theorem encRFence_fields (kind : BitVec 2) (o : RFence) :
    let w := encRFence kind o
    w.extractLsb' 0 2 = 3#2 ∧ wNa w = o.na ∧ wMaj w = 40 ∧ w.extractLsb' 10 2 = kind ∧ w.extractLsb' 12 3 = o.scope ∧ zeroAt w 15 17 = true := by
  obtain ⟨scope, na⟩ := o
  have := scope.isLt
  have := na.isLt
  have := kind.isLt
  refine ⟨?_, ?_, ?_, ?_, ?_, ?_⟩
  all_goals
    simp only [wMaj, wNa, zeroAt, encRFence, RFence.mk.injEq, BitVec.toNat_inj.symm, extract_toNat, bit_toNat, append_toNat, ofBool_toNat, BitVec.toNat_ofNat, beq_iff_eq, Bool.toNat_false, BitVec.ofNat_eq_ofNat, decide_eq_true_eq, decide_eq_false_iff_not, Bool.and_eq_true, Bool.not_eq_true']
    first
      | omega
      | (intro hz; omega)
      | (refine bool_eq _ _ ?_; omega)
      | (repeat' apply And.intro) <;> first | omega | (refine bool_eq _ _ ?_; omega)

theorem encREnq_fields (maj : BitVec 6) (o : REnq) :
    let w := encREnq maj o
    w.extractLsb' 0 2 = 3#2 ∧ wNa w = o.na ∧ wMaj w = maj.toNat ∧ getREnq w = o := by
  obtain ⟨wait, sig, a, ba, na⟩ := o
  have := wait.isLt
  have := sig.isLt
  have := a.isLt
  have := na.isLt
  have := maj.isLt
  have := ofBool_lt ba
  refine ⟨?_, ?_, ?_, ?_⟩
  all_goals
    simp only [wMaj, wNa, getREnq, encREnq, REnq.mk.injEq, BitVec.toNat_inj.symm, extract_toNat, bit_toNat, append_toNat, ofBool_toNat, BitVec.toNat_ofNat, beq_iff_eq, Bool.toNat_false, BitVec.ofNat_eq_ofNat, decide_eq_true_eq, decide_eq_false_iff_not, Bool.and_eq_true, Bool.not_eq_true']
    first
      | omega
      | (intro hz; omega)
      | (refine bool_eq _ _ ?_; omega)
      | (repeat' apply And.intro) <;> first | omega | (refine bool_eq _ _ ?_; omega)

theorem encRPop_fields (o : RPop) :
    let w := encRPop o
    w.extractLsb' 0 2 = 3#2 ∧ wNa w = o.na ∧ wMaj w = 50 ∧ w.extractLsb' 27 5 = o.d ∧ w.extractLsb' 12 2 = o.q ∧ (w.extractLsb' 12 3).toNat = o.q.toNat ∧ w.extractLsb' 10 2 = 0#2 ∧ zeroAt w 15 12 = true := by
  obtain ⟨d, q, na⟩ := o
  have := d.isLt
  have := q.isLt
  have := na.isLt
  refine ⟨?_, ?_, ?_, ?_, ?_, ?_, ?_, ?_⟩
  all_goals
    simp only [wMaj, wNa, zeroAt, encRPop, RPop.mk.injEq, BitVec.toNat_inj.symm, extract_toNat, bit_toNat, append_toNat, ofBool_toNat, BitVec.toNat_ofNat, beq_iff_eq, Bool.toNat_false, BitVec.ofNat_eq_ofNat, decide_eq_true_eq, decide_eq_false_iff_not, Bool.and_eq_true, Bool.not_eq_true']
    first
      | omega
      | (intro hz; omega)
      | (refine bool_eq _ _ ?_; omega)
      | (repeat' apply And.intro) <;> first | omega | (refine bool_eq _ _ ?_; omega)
_____
▶ ACTION ITEM
Recopy all the entries faithfully, leaving none out.

▶ RESULT FOR THIS TASK
theorem encRFence_fields (kind : BitVec 2) (o : RFence) :
    let w := encRFence kind o
    w.extractLsb' 0 2 = 3#2 ∧ wNa w = o.na ∧ wMaj w = 40 ∧ w.extractLsb' 10 2 = kind ∧ w.extractLsb' 12 3 = o.scope ∧ zeroAt w 15 17 = true := by
  obtain ⟨scope, na⟩ := o
  have := scope.isLt
  have := na.isLt
  have := kind.isLt
  refine ⟨?_, ?_, ?_, ?_, ?_, ?_⟩
  all_goals
    simp only [wMaj, wNa, zeroAt, encRFence, RFence.mk.injEq, BitVec.toNat_inj.symm, extract_toNat, bit_toNat, append_toNat, ofBool_toNat, BitVec.toNat_ofNat, beq_iff_eq, Bool.toNat_false, BitVec.ofNat_eq_ofNat, decide_eq_true_eq, decide_eq_false_iff_not, Bool.and_eq_true, Bool.not_eq_true']
    first
      | omega
      | (intro hz; omega)
      | (refine bool_eq _ _ ?_; omega)
      | (repeat' apply And.intro) <;> first | omega | (refine bool_eq _ _ ?_; omega)

theorem encREnq_fields (maj : BitVec 6) (o : REnq) :
    let w := encREnq maj o
    w.extractLsb' 0 2 = 3#2 ∧ wNa w = o.na ∧ wMaj w = maj.toNat ∧ getREnq w = o := by
  obtain ⟨wait, sig, a, ba, na⟩ := o
  have := wait.isLt
  have := sig.isLt
  have := a.isLt
  have := na.isLt
  have := maj.isLt
  have := ofBool_lt ba
  refine ⟨?_, ?_, ?_, ?_⟩
  all_goals
    simp only [wMaj, wNa, getREnq, encREnq, REnq.mk.injEq, BitVec.toNat_inj.symm, extract_toNat, bit_toNat, append_toNat, ofBool_toNat, BitVec.toNat_ofNat, beq_iff_eq, Bool.toNat_false, BitVec.ofNat_eq_ofNat, decide_eq_true_eq, decide_eq_false_iff_not, Bool.and_eq_true, Bool.not_eq_true']
    first
      | omega
      | (intro hz; omega)
      | (refine bool_eq _ _ ?_; omega)
      | (repeat' apply And.intro) <;> first | omega | (refine bool_eq _ _ ?_; omega)

theorem encRPop_fields (o : RPop) :
    let w := encRPop o
    w.extractLsb' 0 2 = 3#2 ∧ wNa w = o.na ∧ wMaj w = 50 ∧ w.extractLsb' 27 5 = o.d ∧ w.extractLsb' 12 2 = o.q ∧ (w.extractLsb' 12 3).toNat = o.q.toNat ∧ w.extractLsb' 10 2 = 0#2 ∧ zeroAt w 15 12 = true := by
  obtain ⟨d, q, na⟩ := o
  have := d.isLt
  have := q.isLt
  have := na.isLt
  refine ⟨?_, ?_, ?_, ?_, ?_, ?_, ?_, ?_⟩
  all_goals
    simp only [wMaj, wNa, zeroAt, encRPop, RPop.mk.injEq, BitVec.toNat_inj.symm, extract_toNat, bit_toNat, append_toNat, ofBool_toNat, BitVec.toNat_ofNat, beq_iff_eq, Bool.toNat_false, BitVec.ofNat_eq_ofNat, decide_eq_true_eq, decide_eq_false_iff_not, Bool.and_eq_true, Bool.not_eq_true']
    first
      | omega
      | (intro hz; omega)
      | (refine bool_eq _ _ ?_; omega)
      | (repeat' apply And.intro) <;> first | omega | (refine bool_eq _ _ ?_; omega)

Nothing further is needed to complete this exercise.